An idea for a gossip messaging protocol (Re: The Monstrosity that Email Has Become)

Posted on Thursday October 21, 2021

I recently read thought-provoking response to another gemininaut's post regarding the late state of e-mail. In that response, the author enumerated some of the characteristics of a physical (paper) letter, and contrasts them with the characteristics of e-mail as we know it today.

The (response) post in question

At the end of their post, the author asks us what we can imagine in terms of a messaging protocol that shares more characteristics with snail mail than conventional e-mail does.

Immediately I was reminded of a file I had written and almost forgotten about, describing an idea I'd had for a decentralized messaging service. The contents of the note are rather technical, and I wrote it back in February of this year so there are several points in it that are misinformed. I wanted to post it to my gemlog nonetheless, in the spirit of sharing knowledge.

I don't have any delusions that this is a particularly novel or unique idea, it's just something that I thought sounded interesting and decided to jot down one day. I'm sure it's already been tried.

What follows is the contents of that file, cleaned up for the gemtext format:

---

Key terms

Agent: A person or program using this protocol, posessing a unique cryptographic key and a (optionally) a nickname (AKA "client")
Message: An encrypted piece of data that is passed between agents in order to ultimately be received (and decrypted) by its intended recipient
Local Web: A WLAN or other method of communicating between agents which allows a single agent to broadcast messages to other agents in the local vicinity

Backround

Encrypted message traffic being transmitted over traditional infrastructure (network cables, transmission lines, undersea cable, ISP backbones) can be intercepted, tracked, or otherwise interfered with by state actors and ISPs. Popular messaging services such as Signal rely on a central network of servers owned and operated by a single entity. Whether or not those service providers can access the contents of the (hopefully) encrypted message traffic they facilitate, the transmission of data to and from their servers still provide ISPs and state actors a means of interference and invasion of privacy.

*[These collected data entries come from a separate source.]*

-- ==== Sys2Proof/Laws/Frames.lean ====
section
/-! SUPPORT. What each operation leaves unchanged, one theorem an operation: the fields of the state it does not
touch. `PortState.line` is the part of a port that no block reaches: the link, the queues and the mask. -/

namespace Sys2Proof

/-- The part of a port that belongs to the port alone, with the sticky flags and the capture queue left out. -/
def PortState.line (q : PortState) : PortState := { q with sticky := 0, captures := [], gap := false }

namespace Machine

/-- What every step of a fold keeps, the fold keeps. -/
theorem foldl_keeps {α β σ : Type} (g : σ → β) (f : σ → α → σ) (hf : ∀ s x, g (f s x) = g s) (l : List α) (s : σ) :
    g (l.foldl f s) = g s := by
  induction l generalizing s with
  | nil => rfl
  | cons x l ih => rw [List.foldl_cons, ih, hf]

variable (s : State)

@[simp] theorem State.raise_frame (p : Port) (n : Notice) :
    (s.raise p n).rigTime = s.rigTime ∧ (s.raise p n).halfDone = s.halfDone ∧
      (s.raise p n).angle = s.angle ∧ (s.raise p n).channels = s.channels ∧
      (s.raise p n).lastEcho = s.lastEcho ∧ (s.raise p n).relays = s.relays ∧
      (s.raise p n).buses = s.buses ∧ (s.raise p n).timing = s.timing ∧ (s.raise p n).battery = s.battery ∧
      (s.raise p n).faults = s.faults ∧ (s.raise p n).waitList = s.waitList ∧
      (s.raise p n).joining = s.joining ∧ (s.raise p n).examineDue = s.examineDue ∧
      (s.raise p n).memory = s.memory ∧ (s.raise p n).segments = s.segments ∧
      (s.raise p n).moving = s.moving ∧ (s.raise p n).queued = s.queued ∧
      (s.raise p n).engines = s.engines ∧ (s.raise p n).inputs = s.inputs ∧
      (s.raise p n).portM.line = s.portM.line ∧ (s.raise p n).portB.line = s.portB.line ∧
      (s.raise p n).run = s.run ∧ (s.raise p n).pins = s.pins ∧ (s.raise p n).due = s.due ∧
      (s.raise p n).freeCount = s.freeCount ∧ (s.raise p n).place = s.place ∧
      (s.raise p n).pending = s.pending := by
  cases p <;> simp [State.raise, PortState.raise, PortState.line, State.updPort]

@[simp] theorem State.raiseBoth_frame (n : Notice) :
    (s.raiseBoth n).rigTime = s.rigTime ∧ (s.raiseBoth n).halfDone = s.halfDone ∧
      (s.raiseBoth n).angle = s.angle ∧ (s.raiseBoth n).channels = s.channels ∧
      (s.raiseBoth n).lastEcho = s.lastEcho ∧ (s.raiseBoth n).relays = s.relays ∧
      (s.raiseBoth n).buses = s.buses ∧ (s.raiseBoth n).timing = s.timing ∧
      (s.raiseBoth n).battery = s.battery ∧ (s.raiseBoth n).faults = s.faults ∧
      (s.raiseBoth n).waitList = s.waitList ∧ (s.raiseBoth n).joining = s.joining ∧
      (s.raiseBoth n).examineDue = s.examineDue ∧ (s.raiseBoth n).memory = s.memory ∧
      (s.raiseBoth n).segments = s.segments ∧ (s.raiseBoth n).moving = s.moving ∧
      (s.raiseBoth n).queued = s.queued ∧ (s.raiseBoth n).engines = s.engines ∧
      (s.raiseBoth n).inputs = s.inputs ∧ (s.raiseBoth n).portM.line = s.portM.line ∧
      (s.raiseBoth n).portB.line = s.portB.line ∧ (s.raiseBoth n).run = s.run ∧
      (s.raiseBoth n).pins = s.pins ∧ (s.raiseBoth n).due = s.due ∧
      (s.raiseBoth n).freeCount = s.freeCount ∧ (s.raiseBoth n).place = s.place ∧
      (s.raiseBoth n).pending = s.pending := by
  simp [State.raiseBoth, PortState.raise, PortState.line]

@[simp] theorem State.raiseSet_frame (ps : PortSet) (n : Notice) :
    (s.raiseSet ps n).rigTime = s.rigTime ∧ (s.raiseSet ps n).halfDone = s.halfDone ∧
      (s.raiseSet ps n).angle = s.angle ∧ (s.raiseSet ps n).channels = s.channels ∧
      (s.raiseSet ps n).lastEcho = s.lastEcho ∧ (s.raiseSet ps n).relays = s.relays ∧
      (s.raiseSet ps n).buses = s.buses ∧ (s.raiseSet ps n).timing = s.timing ∧
      (s.raiseSet ps n).battery = s.battery ∧ (s.raiseSet ps n).faults = s.faults ∧
      (s.raiseSet ps n).waitList = s.waitList ∧ (s.raiseSet ps n).joining = s.joining ∧
      (s.raiseSet ps n).examineDue = s.examineDue ∧ (s.raiseSet ps n).memory = s.memory ∧
      (s.raiseSet ps n).segments = s.segments ∧ (s.raiseSet ps n).moving = s.moving ∧
      (s.raiseSet ps n).queued = s.queued ∧ (s.raiseSet ps n).engines = s.engines ∧
      (s.raiseSet ps n).inputs = s.inputs ∧ (s.raiseSet ps n).portM.line = s.portM.line ∧
      (s.raiseSet ps n).portB.line = s.portB.line ∧ (s.raiseSet ps n).run = s.run ∧
      (s.raiseSet ps n).pins = s.pins ∧ (s.raiseSet ps n).due = s.due ∧
      (s.raiseSet ps n).freeCount = s.freeCount ∧ (s.raiseSet ps n).place = s.place ∧
      (s.raiseSet ps n).pending = s.pending := by
  obtain ⟨_ | _, _ | _⟩ := ps <;> simp [State.raiseSet, PortState.raise, PortState.line]

@[simp] theorem State.offer_frame (d : PortSet) (r : CaptureRecord) :
    (s.offer d r).rigTime = s.rigTime ∧ (s.offer d r).halfDone = s.halfDone ∧
      (s.offer d r).angle = s.angle ∧ (s.offer d r).channels = s.channels ∧
      (s.offer d r).lastEcho = s.lastEcho ∧ (s.offer d r).relays = s.relays ∧
      (s.offer d r).buses = s.buses ∧ (s.offer d r).timing = s.timing ∧ (s.offer d r).battery = s.battery ∧
      (s.offer d r).faults = s.faults ∧ (s.offer d r).waitList = s.waitList ∧
      (s.offer d r).joining = s.joining ∧ (s.offer d r).examineDue = s.examineDue ∧
      (s.offer d r).memory = s.memory ∧ (s.offer d r).segments = s.segments ∧
      (s.offer d r).moving = s.moving ∧ (s.offer d r).queued = s.queued ∧
      (s.offer d r).engines = s.engines ∧ (s.offer d r).inputs = s.inputs ∧
      (s.offer d r).portM.line = s.portM.line ∧ (s.offer d r).portB.line = s.portB.line ∧
      (s.offer d r).run = s.run ∧ (s.offer d r).pins = s.pins ∧ (s.offer d r).due = s.due ∧
      (s.offer d r).freeCount = s.freeCount ∧ (s.offer d r).place = s.place ∧
      (s.offer d r).pending = s.pending := by
  obtain ⟨_ | _, _ | _⟩ := d <;>
    (simp [State.offer, PortState.offer, PortState.line, PortState.raise]; try (repeat' split) <;> simp)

One possible means of reducing the likelihood of interference with our communications by external actors is by circumventing traditional telecommunications infrastruction entirely. This can be accomplished by passing encrypted messages between users' devices over LAN connections (or other non-internet means). People physically travelling and connecting to networks shared with other people provides a means of moving messages from one point to another. This mechanism of information exchange is analogous to people passing paper notes from one person to another. I'm not sure if the term applies exactly, but I think that this is related to the concept of a "Gossip Protocol".

The obvious drawback to transmitting data this way is that messages can take an unpredictably long time to reach their intended recipients, and indeed may never be received. The likelihood of messages being successfully received can be improved by incentivizing users' traveling and putting themselves in the position to exchange message traffic with other users.

Goals

I want to develop a protocol for facilitating secure, anonymous messaging between disparate users that is transmitted solely via hopping between other users' devices directly without traversing the web. Such a protocol has the potential to enable wide-ranging, unmolested communication that is truly decentralized, having no single point of failure or central authority.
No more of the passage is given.